**EXERCISE REQUIREMENTS:** A bare number is the only acceptable answer: how many lines of these entries include "decay"?

**Saved entries:**
-- ==== Sys2Proof/Machine/Shard.lean ====
section
/-! DEFINITION. Shards: layout, optimizers, working copies, what makes slices ready and what tears a shard (13 R372 to R382,
R390, R392, R394). -/

namespace Sys2Proof.Machine

open Sys2Proof

/-! ### The Dealer's queues (15 R428, R429) -/

/-- The shard of an item of queue U. -/
def Work.shard : Work → Option Nat | .slice h _ => some h | _ => none

/-- An item goes into a queue behind those that became ready before it; of slices that became ready at one pip those of the shard that
wins the tie of R191 come first (R380). -/
def queueIn (r : Ready) : List Ready → List Ready
  | [] => [r]
  | x :: rest =>
    let wins : Bool := match r.work.shard, x.work.shard with
      | some a, some b => x.since == r.since && tieBefore (r.since / 4096) a b
      | _, _ => false
    if wins then r :: x :: rest else x :: queueIn r rest

/-- Put an item in queue U. -/
def State.queueU (s : State) (k : Nat) (w : Work) (key : List Nat) : State :=
  let d := s.dealer k
  s.setDealer k { d with u := queueIn { work := w, since := s.time.pip, key := key } d.u }

/-- Put an item in queue E. -/
def State.queueE (s : State) (k : Nat) (w : Work) (key : List Nat) : State :=
  let d := s.dealer k
  s.setDealer k { d with e := d.e ++ [{ work := w, since := s.time.pip, key := key }] }

/-- Remember the energy charged by a completed item of a key (R428). -/
def State.noteEst (s : State) (k : Nat) (key : List Nat) (e : Nat) : State :=
  let d := s.dealer k
  s.setDealer k { d with est := (key, e) :: d.est.filter (fun x => x.1 != key) }

/-- Take items of work out of a Dealer: its queues and what was started. -/
def State.dropWork (s : State) (k : Nat) (p : Work → Bool) : State :=
  let d := s.dealer k
  s.setDealer k { d with u := d.u.filter (fun r => !p r.work), e := d.e.filter (fun r => !p r.work),
                         s := d.s.filter (fun r => !p r.work), started := d.started.filter (fun w => !p w) }

/-- A started item is taken up. -/
def State.takeUp (s : State) (k : Nat) (w : Work) : State :=
  let d := s.dealer k
  s.setDealer k { d with started := d.started.erase w }

/-! ### The step of an expert (11 R335, R347) -/

/-- w_step advances: the forward count and the counts of R347 restart, the gradient is open again, and every replica's
gradient buffer is to be cleared before the next backward run. -/
def Expert.advance (x : Expert) (v : Nat) : Expert :=
  { x with wstep := v, fwd := 0, okF := 0, okB := 0, grad := 0, firstBwd := none,
           reps := tabMap x.reps (fun _ r => { r with fresh := false }) }

/-! ### Elements -/

/-- The value of element e of an array. -/
def State.arrElem (s : State) (base : Nat) (f : Fmt) (e : Nat) : Num :=
  f.decode (s.readNat (dramKey (base + e * (f.width / 8))) (f.width / 8))

/-! ### Optimizers (R376) -/

/-- Counted arithmetic: each result carries the counts of its operands' computation. -/
def c0 (x : Num) : Num × Cnts := (x, {})
def cOp (f : Num → Num → Num × Cnts) (a b : Num × Cnts) : Num × Cnts :=
  let r := f a.1 b.1
  (r.1, (a.2.add b.2).add r.2)
def cAdd (a b : Num × Cnts) : Num × Cnts := cOp (add32 .rn) a b
def cSub (a b : Num × Cnts) : Num × Cnts := cOp (fun x y => add32 .rn x y.negate) a b
def cMul (a b : Num × Cnts) : Num × Cnts := cOp (mul32 .rn) a b
def cDiv (a b : Num × Cnts) : Num × Cnts := cOp div32 a b
def cSqrt (a : Num × Cnts) : Num × Cnts := let r := sqrt32 a.1; (r.1, a.2.add r.2)

/-- A parameter as an exact value: 0 lr, 1 wd, 2 gscale, 3 p1, 4 p2, 5 p3, 6 p4, 7 eps. -/
def Shard.param (x : Shard) (i : Nat) : Num := Fmt.decode .f32 (x.params.getD i 0)
/-- A constant of the open update: 0 b1t, 1 b2t, 2 a1, 3 c2, 4 a2. -/
def Shard.const (x : Shard) (i : Nat) : Num := Fmt.decode .f32 (x.consts.getD i 0)

/-- The constants computed once when an update opens (R376), as F32 bits, with their counts. b1t and b2t change for ADAMW
only. -/
def Shard.opening (x : Shard) : List Nat × Cnts :=
  let a2 := cMul (c0 (x.param 0)) (c0 (x.param 1))
  let enc (v : Num × Cnts) : Nat := Fmt.encode .f32 v.1
  if x.opt = 2 then
    let b1 := cMul (c0 (Fmt.decode .f32 x.b1t)) (c0 (x.param 3))
    let b2 := cMul (c0 (Fmt.decode .f32 x.b2t)) (c0 (x.param 4))
    let a1 := cDiv (c0 (x.param 0)) (cSub (c0 Num.one) (c0 b1.1))
    let c2 := cDiv (c0 Num.one) (cSqrt (cSub (c0 Num.one) (c0 b2.1)))
    ([enc b1, enc b2, enc a1, enc c2, enc a2], [b1, b2, a1, c2, a2].foldl (fun c v => c.add v.2) {})
  else ([x.b1t, x.b2t, 0, 0, enc a2], a2.2)

/-- New values of an element: w', the moments, and the counts (R376). `ms` are its stored moments. -/
def Shard.element (x : Shard) (gin w : Num) (ms : List Num) : Num × List Num × Cnts :=
  let p (i : Nat) : Num × Cnts := c0 (x.param i)
  let g := cMul (c0 gin) (p 2)
  let g0 := c0 g.1
  let m := c0 (ms.getD 0 Num.zero)
  let decay := cMul (c0 w) (c0 (x.const 4))
  if x.opt = 2 then
    let v := c0 (ms.getD 1 Num.zero)
    let m' := cAdd (cMul (p 3) m) (cMul (p 5) g0)
    let v' := cAdd (cMul (p 4) v) (cMul (p 6) (cMul g0 g0))
    let den := cAdd (cMul (cSqrt (c0 v'.1)) (c0 (x.const 3))) (p 7)
    let w' := cSub (cSub (c0 w) (cMul (cDiv (c0 m'.1) den) (c0 (x.const 2)))) decay
    (w'.1, [m'.1, v'.1], [g, m', v', w'].foldl (fun c y => c.add y.2) {})
  else
    let m' := cAdd (cMul (p 3) m) g0
    let d := if x.opt = 0 then c0 m'.1 else cAdd g0 (cMul (p 3) (c0 m'.1))
    let w' := cSub (cSub (c0 w) (cMul (p 0) d)) decay
    (w'.1, [m'.1], [g, m', w'].foldl (fun c y => c.add y.2) {})

/-- The rounding of a stored master element: RS under the Dice with tid 0xFFFF_FFFF and the step key (R377, R378). -/
def Shard.masterMode (x : Shard) (step e : Nat) : Mode :=
  if bit x.fmts 0 && bit x.fmts 1 then .rs (dice x.seed step 0xFFFFFFFF e) else .rn

/-! ### Working copies (R374, R377) -/

/-- The rounding of an element of a copy (R377, R378). -/
def Shard.copyMode (x : Shard) (c : Copy) (d : Desc) (step r col : Nat) : Mode :=
  match c.mode with
  | 0 => .rn
  | 1 => .rz
  | _ => .rs (dice x.seed step d.tid (r * d.cols + col))

/-- The shard element at a position of a copy (R374). -/
def Shard.elemAt (x : Shard) (c : Copy) (r col : Nat) : Nat := if c.role = 0 then r * x.cols + col else col * x.cols + r

/-- A copy that would lie in DRAM which a unit holds (01 R28; 09 R275). -/
def State.copyHeld (s : State) (x : Shard) (d : Desc) : Bool :=
  (descRegions d).any (fun r => s.dramKept r.1 r.2 || overlaps r.1 r.2 x.addr x.region)

/-- Write a copy from the stored master with a step key; the descriptor's statistics follow R214 and R215. The whole copy
is written when its last element is known: while an update runs no access reads it (R390). Nothing is written to DRAM that a unit
holds. -/
def State.writeCopy (s : State) (x : Shard) (step : Nat) (c : Copy) : State :=
  match (s.copyDesc x c).filter (fun d => !s.copyHeld x d) with
  | none => s
  | some d =>
    let gen := (s.desc c.handle).gen
    (List.range d.rows).foldl (fun (s : State) r =>
      let vals := (List.range d.cols).map (fun col =>
        (s.arrElem x.addr x.masterFmt (x.elemAt c r col), x.copyMode c d step r col))
      let w := d.storeRun 0 r (d.cols + 1) 0 vals
      (s.putLocal incoming w.1).addStats (c.handle, gen, w.2)) s

/-- Write every copy (R377). -/
def State.writeCopies (s : State) (x : Shard) (step : Nat) : State := x.copies.foldl (fun s c => s.writeCopy x step c) s

/-! ### Slices that become ready, gradients that fail -/

/-- The key of a shard's slices in the Dealer. -/
def keyShard (h : Nat) : List Nat := [0, h]

/-- A gradient slice becomes ready (R380); the shard counts what its reading saturated or made invalid (07 R206; R382). -/
def State.sliceReady (s : State) (h : Nat) (g : GradSlice) (c : Cnts) : State :=
  match s.shard? h with
  | none => s
  | some x => (s.setShard h { x with ready := x.ready ++ [g], sat := min cMax (x.sat + c.sat), inv := min cMax (x.inv + c.inv) }).queueU x.skein (.slice h g.s) (keyShard h)

/-- Items of a shard in its Dealer. -/
def isSliceOf (h : Nat) (w : Work) : Bool := match w with | .slice y _ => y == h | _ => false

/-- Counters of update pipes of a Skein (Table 13-7): 0 elements, 1 committed, 2 forced, 3 restored, 4 mirror frames sent,
5 answered, 32 + status failed, 64 + status frames answered as partner. -/
def ucElems := 0
def ucCommit := 1
def ucForce := 2
def ucRestore := 3
def ucSent := 4
def ucAnswered := 5
def ucFailed := 32
def ucPartner := 64

/-- The requests of a shard's mirroring and restoring. -/
def askerOf (h : Nat) (a : Asker) : Bool :=
  match a with | .mirror x _ => x == h | .seal x => x == h | .restore x _ => x == h | _ => false

/-- Forget a shard's requests; answers to them count as late. -/
def State.dropAsks (s : State) (h : Nat) : State :=
  s.dropAskers (askerOf h)

/-- Commands end with a status and no result. -/
def State.finishAll (s : State) (ts : List Nat) (st : Status) : State := ts.foldl (fun s t => s.finish t st []) s

/-- A shard becomes TORN (R394): what it waits for goes, and UPD_APPLY completes with ST_INTEGRITY. -/
def State.tear (s : State) (h : Nat) : State :=
  match s.shard? h with
  | none => s
  | some x =>
    let s := (s.dropAsks h).dropWork x.skein (isSliceOf h)
    let s := (s.setShard h { x with st := .torn, ready := [], pend := [], ticket := none, later := [], rubColl := none,
                                    sealSent := false }).irqAll 5
    s.finishAll (x.ticket.toList ++ x.later) .integrity

/-- A RUB collective fails before its last slice reached the pipes (R392): TORN when some slices were applied, otherwise
COMMITTED. -/
def State.rubFailed (s : State) (h no seq : Nat) : State :=
  match s.shard? h with
  | none => s
  | some x =>
    if x.rubColl = some (no, seq) && decide (x.next > 0) then s.tear h
    else
      let gone := (x.ready.filter (fun r => r.coll == some (no, seq))).map (·.s)
      let s := s.dropWork x.skein (fun w => match w with | .slice y i => y == h && gone.contains i | _ => false)
      let x := { x with ready := x.ready.filter (fun r => r.coll != some (no, seq)) }
      if x.rubColl = some (no, seq) then s.setShard h { x with st := .committed, rubColl := none, consts := [] }
      else s.setShard h x

end Sys2Proof.Machine
end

**YOUR RESPONSE:** 3